### [Instructions to follow]
Retype verbatim the lines of the listing, from the very first through the line with "(some st, s) =>".

### [Source information]
/-- Steps 4 to 12 (R52), for a request that has passed the first three. -/
def State.checks (s : State) (r : Req) (port rsvd : Nat) : State :=
  let h := r.hdr
  let n := h.qid.toNat
  let q := s.queue n
  let serving := s.cm.twin == .paired || s.cm.twin == .alone
  if !s.inMask h then s.finalNak r port 0x02
  else if (16 ≤ n && (!s.serviceUp || !s.gangOk)) || (n != 0 && !serving) then s.nak r 0x11 true
  else if n == 0 || q.state == .free || q.state == .deleting || q.key != h.qkey.toNat || q.srcEp != h.srcEp.toNat then
    s.finalNak r port 0x03
  else if q.state == .frozen then s.finalNak r port 0x0A
  else match s.entry h.key with
    | some e => s.duplicate r e port
    | none =>
      if !precedes q.floor h.seq.toNat then
        ((s.inc (XPT.RX_STALE port)).raise (XPT.page port) XPT.evSTALE).nak r 0x05 false
      else if precedes (s.credit n) h.seq.toNat then s.nak r 0x07 true
      else if 131072 - s.net.excess < s.net.count + 1 then
        s.capEvent.nak r 0x07 true
      else
        let s := s.receiveEntry r
        let reads := readOnly r.op r.payload
        match s.step10 r rsvd with
        | some st =>
          let s := s.refuse r st true
          if reads then s.cutFrozen else s.enter { r with refusal := some st }
        | none =>
          if !windowed r.op then s.step12 r
          else
            let s := s.lookup port h.window.toNat
            match s.ingress11 h r.op q.domain with
            | (some st, s) =>
              let s := s.refuse r st (!s.silent r)
              if reads then s.cutFrozen else s.enter { r with refusal := some st }
            | (none, s) => s.step12 r

/-- The gang position that a device ID names: this device's own board and its twin's (R165). -/
def State.memberOf (s : State) (id : Nat) : Option Nat :=
  (List.range 4).find? fun p => p != s.gangPos && p < 4 &&
    (match s.gang.peers.find? fun e => e.2.pos == p with
      | some (_, x) => x.devId == id || x.twinId == id
      | none => false)

/-- The bytes of a datagram as it goes on to another member, from the UDP header on (R170). -/
def fwdWire (d : Dgram) (op : Nat) : List Byte :=
  let b := covered d op ++ bytesBE 4 d.icrc.toNat
  bytesBE 2 d.frame.srcPort.toNat ++ bytesBE 2 d.frame.dstPort.toNat ++ bytesBE 2 (8 + b.length) ++
    bytesBE 2 d.frame.udpSum.toNat ++ b

/-- The return addresses of a datagram (R44). Its answers are sealed where it came sealed (log entry 62). -/
def retAddr (d : Dgram) (sealed : Bool) (drift : Option (Fin 3)) : RetAddr :=
  { link := d.frame.link, ip6 := d.frame.ip6, mac := d.frame.srcMac, ip := d.frame.srcIp, port := d.frame.srcPort
    tag := d.frame.tags.head?, sport := d.frame.dstPort, sealed := sealed, drift := drift }

/-- Does a sealed datagram wait: for its channel (R297), or for the mark of its instance (R290)? -/
def State.sealedWaits (s : State) (d : Dgram) : Bool :=
  s.chanWaits (s.get (XPT.SEAL_CH d.frame.link.port.val)) || (match d.sealing with
    | some x => s.keyWaits x.keyInst.toNat
    | none => false)

/-- Steps 2 to 12 for a datagram that has passed step 1 (R52, R69, R165). -/
def State.pipeline (s : State) (d : Dgram) (op : Nat) (sealed : Bool) (drift : Option (Fin 3)) : State :=
  let port := d.frame.link.port.val
  if sealed && s.sealedWaits d then { s with key := { s.key with haltRx := s.key.haltRx ++ [(op, d, drift)] } }
  else match s.step2 d op sealed with
    | (none, s) => s
    | (some (c, bad), s) =>
      let s := s.inc (XPT.RX_REQ port)
      let s := if c.hdr.retx then s.inc (XPT.RX_RETX port) else s
      let dst := c.hdr.dstDev.toNat
      let rsvd := match d.sealing with
        | some x => x.rsvd.toNat
        | none => 0
      if dst == s.get GNG.DEV_ID || dst == s.get GNG.TWIN_DEV_ID then
        s.checks { hdr := c.hdr, op := op, payload := c.payload, time := d.frame.time, epoch := s.ep.num
                   arrived := s.ep.num, authBad := bad, ret := some (retAddr d sealed drift), cells := d.cells } port rsvd
      else match s.memberOf dst with
        | none => s
        | some p =>
          if !s.flag GNG.FWD_EN || drift.isSome then s.inc (XPT.FWD port)
          else
            let j := s.linkTo p
            let w := fwdWire d op
            ((s.inc (XPT.FWD port)).inc (DFT.FWD_BYTES_TX j) w.length).sendDrift j 0x16 0
              (returnBlock (retAddr d sealed none) ++ w)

### [Reply]
/-- Steps 4 to 12 (R52), for a request that has passed the first three. -/
def State.checks (s : State) (r : Req) (port rsvd : Nat) : State :=
  let h := r.hdr
  let n := h.qid.toNat
  let q := s.queue n
  let serving := s.cm.twin == .paired || s.cm.twin == .alone
  if !s.inMask h then s.finalNak r port 0x02
  else if (16 ≤ n && (!s.serviceUp || !s.gangOk)) || (n != 0 && !serving) then s.nak r 0x11 true
  else if n == 0 || q.state == .free || q.state == .deleting || q.key != h.qkey.toNat || q.srcEp != h.srcEp.toNat then
    s.finalNak r port 0x03
  else if q.state == .frozen then s.finalNak r port 0x0A
  else match s.entry h.key with
    | some e => s.duplicate r e port
    | none =>
      if !precedes q.floor h.seq.toNat then
        ((s.inc (XPT.RX_STALE port)).raise (XPT.page port) XPT.evSTALE).nak r 0x05 false
      else if precedes (s.credit n) h.seq.toNat then s.nak r 0x07 true
      else if 131072 - s.net.excess < s.net.count + 1 then
        s.capEvent.nak r 0x07 true
      else
        let s := s.receiveEntry r
        let reads := readOnly r.op r.payload
        match s.step10 r rsvd with
        | some st =>
          let s := s.refuse r st true
          if reads then s.cutFrozen else s.enter { r with refusal := some st }
        | none =>
          if !windowed r.op then s.step12 r
          else
            let s := s.lookup port h.window.toNat
            match s.ingress11 h r.op q.domain with
            | (some st, s) =>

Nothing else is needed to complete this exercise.